→ **Provided entries**
-- ==== Sys2Proof/Machine/Collect.lean ====
section
/-!
DEFINITION. The collective mover: COLLECT, its sendings and stagings, its deadline and its sum (R369, R370, R390 to R395).
-/

namespace Sys2Proof.Machine

/-! ## The group (R390, R394) -/

/-- The contributors that EXPECT names, ascending. -/
def Desc.members (d : Desc) : List Nat := (indices 64).filter fun c => bitsOf (d.num 40 8) c 1 == 1

/-- SELF. -/
def Desc.selfMember (d : Desc) : Nat := d.num 34 2

/-- LEN of a COLLECT. -/
def Desc.colLen (d : Desc) : Nat := d.num 64 8

/-- The member of a rank. -/
def Desc.atRank (d : Desc) (n : Nat) : Option Nat := d.members[n]?

/-- The rank of a member. -/
def Desc.rankOf (d : Desc) (c : Nat) : Nat := (d.members.filter fun x => decide (x < c)).length

/-- The tree neighbours of a rank among n: parent and children (Table 14-7). -/
def treeNeighbours (n r : Nat) : List Nat :=
  (if r = 0 then [] else [(r - 1) / 2]) ++ [2 * r + 1, 2 * r + 2].filter fun x => decide (x < n)

/-- The tree neighbour of rank r on the path to rank c; `fuel` bounds the climb from c. -/
def treeToward (r : Nat) : (fuel c : Nat) → Option Nat
  | 0, _ => none
  | fuel + 1, c =>
    if c = 0 then none
    else if (c - 1) / 2 = r then some c
    else treeToward r fuel ((c - 1) / 2)

/-- The member from which the pattern brings contribution c. -/
def Desc.bringer (d : Desc) (c : Nat) : Option Nat :=
  let n := d.members.length
  let r := d.rankOf d.selfMember
  match d.num 32 1 with
  | 0 => d.atRank ((r + n - 1) % n)
  | 1 => d.atRank ((treeToward r 8 (d.rankOf c)).getD ((r - 1) / 2))
  | _ => some c

/-- The members to which the pattern sends contribution c from here; `src` brought it (Table 14-7). -/
def Desc.targets (d : Desc) (c : Nat) (src : Option Nat) : List Nat :=
  let n := d.members.length
  let self := d.selfMember
  let r := d.rankOf self
  match d.num 32 1 with
  | 0 => ((d.atRank ((r + 1) % n)).toList).filter fun x => x != self && x != c
  | 1 => ((treeNeighbours n r).filterMap d.atRank).filter fun x => decide (some x ≠ src)
  | _ => if c = self then d.members.filter fun x => x != self else []

/-- The module id of a member. -/
def Coll.moduleOf (x : Coll) (c : Nat) : Option ModuleId := (x.group.find? fun e => e.1 == c).map Prod.snd

/-- The bytes staged of a contribution. -/
def Coll.gotOf (x : Coll) (c : Nat) : Nat := ((x.got.find? fun e => e.1 == c).map Prod.snd).getD 0

/-- The SENDSTAMP of a contribution that was opened. -/
def Coll.stampOf (x : Coll) (c : Nat) : Option DWord := (x.opened.find? fun e => e.1 == c).map Prod.snd

/-- Change the COLLECT of a job. -/
def modColl (r : RingId) (i : Nat) (f : Coll → Coll) (s : State) : State := s.modJob r i fun j => { j with coll := j.coll.map f }

/-- Every sending stops at the deadline plus 20 µs (R369, R393). -/
def pastDeadline (s : State) (d : Desc) : Bool := d.deadline != 0 && decide (d.deadline + 320000 ≤ s.time.count.toNat)

/-- What arrives now comes after the deadline plus 20 µs, and does not count (R369). -/
def tooLate (s : State) (d : Desc) : Bool := d.deadline != 0 && decide (d.deadline + 320000 < s.time.count.toNat)

/-! ## Sending (R393, R394) -/

/-- Send a packet of a contribution to a module: its transfer id. With no UP port the request retires as an error (R386). -/
def sendCol (r : RingId) (i : Nat) (b : BindingId) (t : PacketType) (m : ModuleId) (c tag addr : Nat) (payload : List Byte)
    (psn : Bool) (s : State) : BitVec 16 × State :=
  let (tid, s) := takeTid m s
  let who := Who.job r i
  let pa : DWord := BitVec.ofNat 64 (m.toNat * 2 ^ 52)
  let p : Packet := ⟨t, sizeCode payload.length, psn, 0, m, s.mgmt.mid, BitVec.ofNat 8 c, tid, 0, BitVec.ofNat 32 tag,
    BitVec.ofNat 64 addr, BitVec.allOnes 64, payload, 0⟩
  (tid, match sendPacket p (some b) s with
    | (.port n, s) => addReq who (some b) pa payload.length true (some n) tid none none s
    | (.held, s) => addReq who (some b) pa payload.length true none tid none none s
    | (.nowhere, s) => engineError who (some b) pa s)

/-- The payload of a COL_OPEN (Table 14-3). -/
def openBytes (d : Desc) (stamp : DWord) : List Byte :=
  (bytesOfNat 8 d.colLen ++ bytesOf 8 stamp ++ [BitVec.ofNat 8 (d.num 33 1)]) ++ List.replicate 47 0

/-- Send the COL_OPEN of a sending (R393). -/
def sendOpen (r : RingId) (i : Nat) (b : BindingId) (c m : Nat) (s : State) : State :=
  match s.desc r i with
  | none => s
  | some d => match d.job.coll with
    | none => s
    | some x => match x.moduleOf m, x.stampOf c with
      | some mid, some stamp =>
        let (tid, s) := sendCol r i b .colOpen mid c d.tag.toNat 0 (openBytes d stamp) false s
        modColl r i (fun x => { x with sendings := x.sendings.map fun e =>
          if e.contrib = c ∧ e.member = m then { e with tid := tid, naked := false } else e }) s
      | _, _ => s

/-- Open a contribution toward the members that the pattern names; past the deadline nothing is sent (R393). -/
def openSendings (r : RingId) (i : Nat) (b : BindingId) (c : Nat) (stamp : DWord) (src : Option Nat) (s : State) : State :=
  match s.desc r i with
  | none => s
  | some d =>
    let l := if pastDeadline s d then [] else d.targets c src
    let s := modColl r i (fun x => { x with
      opened := x.opened ++ [(c, stamp)]
      sendings := x.sendings ++ l.map fun m => ⟨c, m, 0, false, false, false, 0, 0, [], []⟩ }) s
    l.foldl (fun s m => sendOpen r i b c m s) s

/-- Change the sending of a place. -/
def modSending (r : RingId) (i : Nat) (n : Nat) (f : Sending → Sending) (s : State) : State :=
  modColl r i (fun x => { x with sendings := (x.sendings.zip (indices x.sendings.length)).map fun e => if e.2 = n then f e.1 else e.1 }) s

/-- A sending sends its next packet, if it may: of the source range for the member's own contribution, of what it received for
another's. -/
def sendData (r : RingId) (i : Nat) (n : Nat) (s : State) : Bool × State :=
  match jobState s r i with
  | none => (false, s)
  | some (d, b) => match d.job.coll with
    | none => (false, s)
    | some x => match x.sendings[n]? with
      | none => (false, s)
      | some e => match x.moduleOf e.member with
        | none => (false, s)
        | some mid =>
          if !e.acked || e.stopped || linksFull s || pastDeadline s d then (false, s)
          else if e.contrib = d.selfMember then
            if d.colLen ≤ e.sent then (false, s)
            else
              let src := d.num 48 8 + e.sent
              let len := if src % 512 = 0 ∧ 512 ≤ d.colLen - e.sent then 512 else 64
              match engineRead (.job r i) b src len s with
              | (some l, s) =>
                let s := dropReturned (.job r i) s
                let (tid, s) := sendCol r i b .colData mid e.contrib d.tag.toNat e.sent (plain l) (anyPsn l) s
                (true, modSending r i n (fun e => { e with sent := e.sent + len, waits := e.waits ++ [(tid, len)] }) s)
              | (none, s) => (false, s)
          else match e.queue with
            | [] => (false, s)
            | p :: rest =>
              let (tid, s) := sendCol r i b .colData mid e.contrib d.tag.toNat p.addr.toNat p.payload p.psn s
              (true, modSending r i n (fun e => { e with
                queue := rest
                sent := e.sent + p.payload.length
                waits := e.waits ++ [(tid, p.payload.length)] }) s)

/-- One packet of every sending that may send, from the one whose turn is next (R394). -/
def sendRound (r : RingId) (i : Nat) (s : State) : Bool × State :=
  match s.desc r i with
  | some d => match d.job.coll with
    | some x =>
      let count := x.sendings.length
      (indices count).foldl (fun (a : Bool × State) k =>
        let n := (x.turn + k) % count
        match sendData r i n a.2 with
        | (true, s) => (true, modColl r i (fun x => { x with turn := (n + 1) % count }) s)
        | (false, s) => (a.1, s)) (false, s)
    | none => (false, s)
  | none => (false, s)

/-! ## Receiving (R393, R394) -/

/-- The counted set becomes final (R369, R395). -/
def setFinal (r : RingId) (i : Nat) (s : State) : State :=
  match s.desc r i with
  | none => s
  | some d =>
    let want : BitVec 64 := BitVec.ofNat 64 (d.num 40 8)
    let self : BitVec 64 := BitVec.ofNat 64 (2 ^ d.selfMember)
    modColl r i (fun x => if x.counted.isSome then x else { x with counted := some (x.onTime &&& want ||| self) }) s

/-- Every other member has arrived. -/
def Desc.allArrived (d : Desc) (x : Coll) : Bool := d.members.all fun c => c == d.selfMember || x.arrived.getLsbD c

/-- Bytes of a contribution have come: its arrival is judged by R369, the set may become final, and they wait to be forwarded and
staged. -/
def receiveData (r : RingId) (i : Nat) (c : Nat) (p : Packet) (s : State) : State :=
  match s.desc r i with
  | none => s
  | some d =>
    let len := d.colLen
    let now := s.time.count.toNat
    let s := modColl r i (fun x =>
      let got := x.gotOf c + p.payload.length
      let bitc : BitVec 64 := BitVec.ofNat 64 (2 ^ c)
      let whole := decide (len ≤ got)
      let fits := d.deadline == 0
        || (decide (((x.stampOf c).getD 0).toNat ≤ d.deadline) && decide (now ≤ d.deadline + 320000))
      { x with
        got := (x.got.filter fun e => e.1 != c) ++ [(c, got)]
        arrived := if whole then x.arrived ||| bitc else x.arrived
        onTime := if whole && fits then x.onTime ||| bitc else x.onTime
        inbox := x.inbox ++ [p]
        sendings := x.sendings.map fun e => if e.contrib = c then { e with queue := e.queue ++ [p] } else e }) s
    match s.desc r i with
    | some d => match d.job.coll with
      | some x => if d.allArrived x then setFinal r i s else s
      | none => s
    | none => s

/-- Stage the oldest packet received, at STAGE_VA + c · LEN, and acknowledge it; one of a contribution that does not count is
discarded. -/
def stageStep (r : RingId) (i : Nat) (s : State) : Bool × State :=
  match jobState s r i with
  | none => (false, s)
  | some (d, b) => match d.job.coll with
    | none => (false, s)
    | some x => match x.inbox with
      | [] => (false, s)
      | p :: rest =>
        let c := p.key.toNat
        let pop (s : State) : State := respond .wrAck p [] false (modColl r i (fun x => { x with inbox := rest }) s)
        let dropped := match x.counted with
          | some m => !m.getLsbD c
          | none => false
        if dropped || decide (d.colLen < p.addr.toNat + p.payload.length) then (true, pop s)
        else match engineWriteAll (.job r i) b (d.num 80 8 + c * d.colLen + p.addr.toNat) (marked p.psn p.payload) s with
          | (true, s) => (true, pop (s.modJob r i fun j => { j with xl := [] }))
          | (false, s) => (false, s)

/-! ## Summation (R370, R395) -/

/-- The environment of the update engines and of the collective sum: nearest-even, FZ = 0 but under R220 (R350). -/
def engineEnv (s : State) : FEnv := ⟨0, flushAll s, flushAll s, false, false, 0, false⟩

/-- E / R in a format, rounded to nearest-even (R370). -/
def partialFactor (f : Fmt) (v : FEnv) (e r : Nat) : Nat := (fDiv f v (intToF f v e).bits (intToF f v r).bits).bits

/-- One element: the counted contributions in order, scaled where fewer than expected were counted. -/
def sumElement (f : Fmt) (v : FEnv) (factor : Option Nat) (l : List Nat) : Nat :=
  match l with
  | [] => 0
  | x :: rest =>
    let acc := rest.foldl (fun a y => (fAdd f v a y).bits) x
    match factor with
    | some k => (fMul f v acc k).bits
    | none => acc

→ **Goal of the exercise**
All lines in the entries above that include "sent" should be found and copied.

→ **Task response**
/-- Open a contribution toward the members that the pattern names; past the deadline nothing is sent (R393). -/
            if d.colLen ≤ e.sent then (false, s)
              let src := d.num 48 8 + e.sent
              let len := if src % 512 = 0 ∧ 512 ≤ d.colLen - e.sent then 512 else 64
                let (tid, s) := sendCol r i b .colData mid e.contrib d.tag.toNat e.sent (plain l) (anyPsn l) s
                (true, modSending r i n (fun e => { e with sent := e.sent + len, waits := e.waits ++ [(tid, len)] }) s)
                sent := e.sent + p.payload.length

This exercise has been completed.